*BRIEF*
Read through the entries below and return each line with the word "containerOfText".

*SOURCE INFORMATION*

/-- R176, R85, R172 to R175, R177: every proper prefix of a container written by CF.WRITE fails with
FormatError. So does every input in which, after any number of well-formed entries in any order, an
entry that dictSize counts has codeLen 0, a codeBits byte other than 0x30 and 0x31, or the symbol or
the code of an earlier entry, whatever follows it; and every input that ends inside dictSize, inside
an entry that dictSize counts, or after all entries inside validBitCount or the payload. -/
def Obligations.ATruncatedContainerIsAFormatError : Prop :=
  (∀ (c s : State), CodesDistinct c.code → CodesFit c.code → c.plen.toNat = ceilDiv8 c.vbc.toNat →
    s.ilen.toNat ≤ s.params.ibufCap.toNat → s.ilen.toNat < (containerOf c).length →
    s.ibuf.readBytes .ibuf 0 s.ilen.toNat = (containerOf c).take s.ilen.toNat →
    ∃ t, exec .cfRead s = .next t ∧ t.unitErr = some .format) ∧
  (∀ (s : State) es bad rest d, GoodEntries es → BadEntry es bad → es.length < d → d < 2 ^ 32 →
    s.ilen.toNat ≤ s.params.ibufCap.toNat →
    s.inputText = bytesU32 d ++ es.flatMap entryBytes ++ bad ++ rest →
    ∃ t, exec .cfRead s = .next t ∧ t.unitErr = some .format) ∧
  (∀ (s : State), s.ilen.toNat < 4 →
    ∃ t, exec .cfRead s = .next t ∧ t.unitErr = some .format) ∧
  (∀ (s : State) es tail d, GoodEntries es → CutEntry tail → es.length < d → d < 2 ^ 32 →
    s.ilen.toNat ≤ s.params.ibufCap.toNat →
    s.inputText = bytesU32 d ++ es.flatMap entryBytes ++ tail →
    ∃ t, exec .cfRead s = .next t ∧ t.unitErr = some .format) ∧
  ∀ (s : State) es tail, GoodEntries es → CutTail tail →
    s.ilen.toNat ≤ s.params.ibufCap.toNat →
    s.inputText = bytesU32 es.length ++ es.flatMap entryBytes ++ tail →
    ∃ t, exec .cfRead s = .next t ∧ t.unitErr = some .format

/-! ### The commands -/

/-- R89, R167, R161, R187, R189: COMPRESS of the empty text completes with the eight zero bytes of the
empty container, and DECOMPRESS of them completes with the empty text. -/
def Obligations.TheEmptyTextAndTheEmptyContainer : Prop :=
  (∀ (s : State), s.busy = false → s.ilen = 0#32 → 8 ≤ s.params.obufCap.toNat →
    ∃ t, exec .compress s = .next t ∧ t.done = true ∧ t.err = false ∧ t.busy = false ∧
      t.op = .idle ∧ t.phase = .idle ∧ t.errinfo = 0#32 ∧ t.olen = 8#32 ∧
      hostOutput t = [0#8, 0#8, 0#8, 0#8, 0#8, 0#8, 0#8, 0#8]) ∧
  (∀ (s : State), s.busy = false → 8 ≤ s.ilen.toNat → s.ilen.toNat ≤ s.params.ibufCap.toNat →
    s.ibuf.readBytes .ibuf 0 8 = List.replicate 8 0#8 →
    ∃ t, exec .decompress s = .next t ∧ t.done = true ∧ t.err = false ∧ t.busy = false ∧
      t.op = .idle ∧ t.phase = .idle ∧ t.errinfo = 0#32 ∧ t.olen = 0#32)

/-- R187, R152, R170: COMPRESS completes for every text of at most (2^32 - 1) / 255 bytes and an OBUF
that holds 65 800 bytes and 32 bytes a symbol, a bound that needs no optimality of the code. -/
def Obligations.CompressCompletesWithinBounds : Prop :=
  ∀ (s : State), s.busy = false → s.ilen.toNat ≤ s.params.ibufCap.toNat → s.ilen.toNat ≤ 16843009 →
    65800 + 32 * s.ilen.toNat ≤ s.params.obufCap.toNat →
    ∃ t, exec .compress s = .next t ∧ t.done = true ∧ t.err = false ∧ t.busy = false ∧
      t.op = .idle ∧ t.phase = .idle ∧ t.errinfo = 0#32

/-- R219, R191, R223: issued in an idle machine, COMPRESS always ends, in DONE or in ERR, back at Idle,
with IBUF and ILEN unchanged; on completion no byte of OBUF at or beyond OLEN and no byte of PAYLOAD at
or beyond PLEN has changed; its only errors are CommandError and OutputOverflowError, with OLEN 0. From
Idle, R187, R152: EOP is 1, EPHASE is Idle for CommandError, Packed for a container that does not fit,
CodesGenerated for a bit total above its limit. And R187, R91, R250: for a legal ILEN the output is
the container of the text under the codes that FC.COUNT, TB.BUILD and CG.GEN leave one after the
other; it completes where the bit total and the container fit, and else ends with one of the two
OutputOverflowErrors. By R152 no text reaches the bit total of the last case, which needs the code's
optimality and is stated so that the three cases are all there are. -/
def Obligations.CompressEndsWithOneOfItsTwoErrors : Prop :=
  (∀ (s : State), s.busy = false →
    ∃ t, exec .compress s = .next t ∧ t.busy = false ∧ t.op = .idle ∧ t.phase = .idle ∧
      t.done = !t.err ∧ t.ibuf = s.ibuf ∧ t.ilen = s.ilen ∧
      (t.err = false →
        (∀ a, t.olen.toNat ≤ a → t.obuf.read .obuf a = s.obuf.read .obuf a) ∧
        ∀ a, t.plen.toNat ≤ a → t.payload.read .payload a = s.payload.read .payload a) ∧
      (t.err = true → t.olen = 0#32 ∧
        (errInfoCode t.errinfo = errCode .command ∨
          errInfoCode t.errinfo = errCode .outputOverflow) ∧
        (s.phase = .idle →
          t.errinfo = errInfoWord .command .idle .compress ∨
          t.errinfo = errInfoWord .outputOverflow .codesGenerated .compress ∨
          t.errinfo = errInfoWord .outputOverflow .packed .compress))) ∧
  ∀ (s f b c : State), s.busy = false → lengthLegal .compress s = true →
    exec .fcCount s = .next f → exec .tbBuild f = .next b → exec .cgGen b = .next c →
    ((textBits c.code s.inputText).length ≤ 2 ^ 32 - 1 →
      (containerOfText c.code s.inputText).length ≤ s.params.obufCap.toNat →
      ∃ t, exec .compress s = .next t ∧ statusWord t = 2#32 ∧ t.errinfo = 0#32 ∧
        t.olen.toNat = (containerOfText c.code s.inputText).length ∧
        hostOutput t = containerOfText c.code s.inputText) ∧
    ((textBits c.code s.inputText).length ≤ 2 ^ 32 - 1 →
      s.params.obufCap.toNat < (containerOfText c.code s.inputText).length →
      ∃ t, exec .compress s = .next t ∧ statusWord t = 4#32 ∧ t.olen = 0#32 ∧
        t.errinfo = errInfoWord .outputOverflow .packed .compress) ∧
    (2 ^ 32 - 1 < (textBits c.code s.inputText).length →
      ∃ t, exec .compress s = .next t ∧ statusWord t = 4#32 ∧ t.olen = 0#32 ∧
        t.errinfo = errInfoWord .outputOverflow .codesGenerated .compress)

/-- R219, R191, R223: issued in an idle machine, DECOMPRESS always ends, in DONE or in ERR, back at Idle,
with IBUF and ILEN unchanged; on completion no byte of OBUF at or beyond OLEN and no byte of PAYLOAD at
or beyond PLEN has changed; its only errors are CommandError, FormatError, IncompleteDataError and
OutputOverflowError, with OLEN 0. From Idle, R181, R189: EOP is 2, EPHASE is Idle for CommandError,
Idle or HeaderParsed for FormatError, TableLoaded for the other two. And R81, R87, R88, R154, R189: on
a container with its entries in any order, prefix-free or not, and whatever follows it, it completes
with the greedy decoder's symbols where they fit OBUF and no bit is left, and else ends with
IncompleteDataError or OutputOverflowError. -/
def Obligations.DecompressEndsWithOneOfItsFourErrors : Prop :=
  (∀ (s : State), s.busy = false →
    ∃ t, exec .decompress s = .next t ∧ t.busy = false ∧ t.op = .idle ∧ t.phase = .idle ∧
      t.done = !t.err ∧ t.ibuf = s.ibuf ∧ t.ilen = s.ilen ∧
      (t.err = false →
        (∀ a, t.olen.toNat ≤ a → t.obuf.read .obuf a = s.obuf.read .obuf a) ∧
        ∀ a, t.plen.toNat ≤ a → t.payload.read .payload a = s.payload.read .payload a) ∧
      (t.err = true → t.olen = 0#32 ∧
        (errInfoCode t.errinfo = errCode .command ∨ errInfoCode t.errinfo = errCode .format ∨
          errInfoCode t.errinfo = errCode .incompleteData ∨
          errInfoCode t.errinfo = errCode .outputOverflow) ∧
        (s.phase = .idle →
          t.errinfo = errInfoWord .command .idle .decompress ∨
          t.errinfo = errInfoWord .format .idle .decompress ∨
          t.errinfo = errInfoWord .format .headerParsed .decompress ∨
          t.errinfo = errInfoWord .incompleteData .tableLoaded .decompress ∨
          t.errinfo = errInfoWord .outputOverflow .tableLoaded .decompress))) ∧
  ∀ (s : State) es vbc payload, s.busy = false → s.ilen.toNat ≤ s.params.ibufCap.toNat →
    IsContainer s.inputText es vbc payload →
    ((greedy (revOf es) [] (packedBits payload vbc.toNat)).1.length ≤ s.params.obufCap.toNat →
      (greedy (revOf es) [] (packedBits payload vbc.toNat)).2 = [] →
      ∃ t, exec .decompress s = .next t ∧ statusWord t = 2#32 ∧ t.errinfo = 0#32 ∧
        t.olen.toNat = (greedy (revOf es) [] (packedBits payload vbc.toNat)).1.length ∧
        hostOutput t = (greedy (revOf es) [] (packedBits payload vbc.toNat)).1) ∧
    ((greedy (revOf es) [] (packedBits payload vbc.toNat)).1.length ≤ s.params.obufCap.toNat →
      (greedy (revOf es) [] (packedBits payload vbc.toNat)).2 ≠ [] →
      ∃ t, exec .decompress s = .next t ∧ statusWord t = 4#32 ∧ t.olen = 0#32 ∧
        t.errinfo = errInfoWord .incompleteData .tableLoaded .decompress) ∧
    (s.params.obufCap.toNat < (greedy (revOf es) [] (packedBits payload vbc.toNat)).1.length →
      ∃ t, exec .decompress s = .next t ∧ statusWord t = 4#32 ∧ t.olen = 0#32 ∧
        t.errinfo = errInfoWord .outputOverflow .tableLoaded .decompress)

/-- R193, R185: no hidden state. Two idle machines of the same instance with the same ILEN and the same
input bytes give the same flags, ERRINFO, OLEN and output bytes, for both commands. -/
def Obligations.ACommandDependsOnItsInputAlone : Prop :=
  ∀ i (s s' t t' : State), isComponent i = false → s.busy = false → s'.busy = false →
    SequencerOk s → SequencerOk s' → s'.params = s.params → s'.ilen = s.ilen →
    s'.inputText = s.inputText → exec i s = .next t → exec i s' = .next t' →
    statusWord t' = statusWord t ∧ t'.errinfo = t.errinfo ∧ t'.olen = t.olen ∧
      hostOutput t' = hostOutput t

/-- R196: the round trip. Where COMPRESS completes, DECOMPRESS of its output on any machine that has
room for container and text completes with the text. -/
def Obligations.DecompressInvertsCompress : Prop :=
  ∀ (s t s' : State), s.busy = false → exec .compress s = .next t → t.done = true →
    s'.busy = false → s'.ilen = t.olen → s'.inputText = hostOutput t →
    s'.ilen.toNat ≤ s'.params.ibufCap.toNat → s.ilen.toNat ≤ s'.params.obufCap.toNat →
    ∃ u, exec .decompress s' = .next u ∧ u.done = true ∧ u.err = false ∧ u.olen = s.ilen ∧
      hostOutput u = s.inputText
end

*RESULT FOR THIS EXERCISE*
      (containerOfText c.code s.inputText).length ≤ s.params.obufCap.toNat →
        t.olen.toNat = (containerOfText c.code s.inputText).length ∧
        hostOutput t = containerOfText c.code s.inputText) ∧
      s.params.obufCap.toNat < (containerOfText c.code s.inputText).length →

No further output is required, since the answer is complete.